Date: 05/17/2005 at 07:11:54
From: Tom
Subject: The complex cube roots of unity

With w denoting either of the two complex cube roots of unity, find

         2w + 1            2w^2 + 1
     --------------  +  --------------
      5 + 3w + w^2       5 + w + 3w^2

giving your answer as a fraction a/b, where a, b are integers with no 
factor in common.

I understand you must cross multiply the two fractions but I get stuck
when trying to simplify the expression down to the a/b fraction.  I
cross multiplied and got:

      2w^4 + 12w^3 + 16w^2 + 14w + 10
      3w^4 + 10w^3 + 23w^2 + 20w + 25

But now I can't work out how to simplify.  I thought it might have 
something to do with w^2 * w = 1, but I'm unsure.

Date: 05/17/2005 at 12:06:15
From: Doctor Douglas
Subject: Re: The complex cube roots of unity

Hi Tom.

Good work so far.  You can keep going because you know that

  w^3 = 1     and     w^4 =  w^3*w = 1*w = w,

so that the denominator of your fraction simplifies to

  3w + 10 + 23w^2 + 20w + 25 = 23w^2 + 23w + 35.

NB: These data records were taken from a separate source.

/-- R62, R63, R195: while a request is sent, the bytes pushed stay the header's and then the payload's bytes in ascending order;
a request that completes has pushed all of them. -/
def Obligations.BytesAreSentInOrder : Prop :=
  ∀ (p : Params) (s t : State), s.Sound → s.bytesInOrder p → advance p s = .next t →
    t.bytesInOrder p ∧
    (s.eng.ms.active = true → t.eng.ms = .doneC → t.stale = [] →
      pushesOf t.trace = bufferBytes p t t.eng.lHp t.eng.lHl.toNat ++ bufferBytes p t t.eng.lPp t.eng.lPl.toNat)

/-- R164, R196: the rejection flag is cleared exactly once in a rejected request and never in another. -/
def Obligations.RejectionFlagIsClearedOnce : Prop :=
  ∀ s t : State, s.Sound → s.clearedOnce → step s = .next t → t.clearedOnce

/-- R121 (b), R36: only a device's NACK sets the rejection flag. -/
def Obligations.OnlyADeviceNackSetsTheRejectionFlag : Prop :=
  ∀ (p : Params) (s t : State), advance p s = .next t → s.ctl.nackf = false → t.ctl.nackf = true →
    nextMove p s = .block (.bus .nack) ∧ (s.ctl.phase = .addr ∨ s.ctl.phase = .data)

/-- R123: after a NACK the controller raises neither TXIS nor TCR in that frame. -/
def Obligations.NoReadyFlagAfterANack : Prop :=
  ∀ (p : Params) (s t : State), s.ctl.Consistent → s.ctl.phase = .nackHold → advance p s = .next t →
    (t.ctl.phase = .nackHold ∨ t.ctl.phase = .free) ∧ t.ctl.txis = false ∧ t.ctl.tcr = false

/-- R217 (HG1), R245: once the device has refused a byte before a reload wait, ENGINE polls TCR until RESET: no other move
changes ENGINE's registers, RELOAD or NACKF. -/
def Obligations.RejectionAtAReloadWaitHangs : Prop :=
  ∀ (p : Params) (s t : State), s.Hung → advance p s = .next t → nextMove p s ≠ .block .reset →
    t.Hung ∧ t.eng = s.eng ∧ t.ctl.reload = s.ctl.reload ∧ t.ctl.nackf = s.ctl.nackf ∧
      ((statusWord t.eng).extractLsb' 4 3 = 2#3 ∧ (statusWord t.eng).extractLsb' 8 5 = 11#5)

/-- R117, R119, R217 (HG3): a bus held by a refused byte, or by an empty final segment that stalls, stays busy until RESET. -/
def Obligations.HeldBusStaysBusyUntilReset : Prop :=
  ∀ (p : Params) (s t : State), s.ctl.Consistent →
    (s.ctl.phase = .nackHold ∧ p.nackReleasesBus = false) ∨ (s.ctl.phase = .segEmpty ∧ p.emptyFinalSegment = .stall) →
    advance p s = .next t → nextMove p s ≠ .block .reset →
    t.ctl.phase = s.ctl.phase ∧ t.ctl.busy = true ∧ t.wire = s.wire

/-- R118, R120: in a run that is weakly fair to BUS, an auto-stop that is due is sent, P on the wire and the bus free, unless a
RESET is taken first. -/
def Obligations.AutoStopComesInFairRuns : Prop :=
  ∀ (p : Params) (r : Nat → State) (n : Nat), IsRun p r → WeaklyFair p r → (r n).ctl.Consistent →
    (r n).ctl.phase = .stopping →
    ∃ m, n ≤ m ∧ (r m).ctl.phase = .stopping ∧
      (nextMove p (r m) = .block .reset ∨
        ((nextMove p (r m)).isBus = true ∧ (r (m + 1)).wire = (r m).wire ++ [.stop] ∧
          (r (m + 1)).ctl.phase = .free ∧ (r (m + 1)).ctl.busy = false))

/-- R194, R195, R198: under the eager schedule with every answer ACK, a request with readable buffers completes after exactly
`opCount` ops; its trace has the segment lengths of R194, one SETRELOAD 0, and the buffers' bytes in order, and so has the wire
once BUS has settled. -/
def Obligations.RequestCompletesUnderTheEagerSchedule : Prop :=
  ∀ (p : Params) (s g : State), s.fault = [] → s.eng.ms.active = false → s.ctl.Consistent → s.ctl.phase = .free →
    s.ctl.nackf = false → s.host.hdrLen.toNat ≤ 255 → readable p s.host.hdrPtr s.host.hdrLen.toNat →
    readable p s.host.payPtr s.host.payLen.toNat → exec .go s = .next g →
    ∃ t, eagerRun p (opCount s.host.hdrLen.toNat s.host.payLen.toNat) g = .next t ∧
      t.eng.ms = .doneC ∧ t.eng.out = true ∧ t.fault = [] ∧ t.ctl.reload = false ∧
      t.eng.pushed = s.host.hdrLen + s.host.payLen ∧
      t.trace.length = opCount s.host.hdrLen.toNat s.host.payLen.toNat ∧
      lengthsOf t.trace = s.host.hdrLen.setWidth 8 :: segmentLengths s.host.payLen.toNat ∧
      countOf (.setreload false) t.trace = 1 ∧
      pushesOf t.trace =
        bufferBytes p s s.host.hdrPtr s.host.hdrLen.toNat ++ bufferBytes p s s.host.payPtr s.host.payLen.toNat ∧
      ∃ u, settle p 3 t = .next u ∧
        u.wire = s.wire ++ [.start, .addr s.host.addr false .ack] ++ (pushesOf t.trace).map (.data · .ack) ++
          (if s.host.payLen ≠ 0#32 ∨ p.emptyFinalSegment = .stop then [.stop] else [])
end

The numerator will simplify in a similar way, but you will still
end up with a fraction in terms of w^2 and w (and w^0).  

Here is a very useful fact:  1 + w + w^2 = 0.  The three cube roots of 
unity sum to zero.  This is actually true for any set of the Nth roots 
of unity, not just N=3.  You can "prove" this to yourself 
geometrically, reasoning from the vector sum of the equally-spaced 
points around the unit circle.  To convince yourself analytically, 
it's a relatively straightforward exercise if you use polar 
coordinates (sum of a geometric series), but it's a real mess trying 
to do it in cartesian coordinates.  Anyway, you can use this fact to
simplify your result.

You can also apply this hint to both of the original fractions, e.g.,

         2w + 1                 2w + 1                1 + 2w
     --------------  =   ----------------------   =   -------
      5 + 3w + w^2       4 + 2w + (1 + w + w^2)       4 + 2w

which is a slightly simpler form.  You still have to do some 
cross-multiplying and use the fact that w^3 = 1, etc., but I think 
you'll find this to be a little less tedious.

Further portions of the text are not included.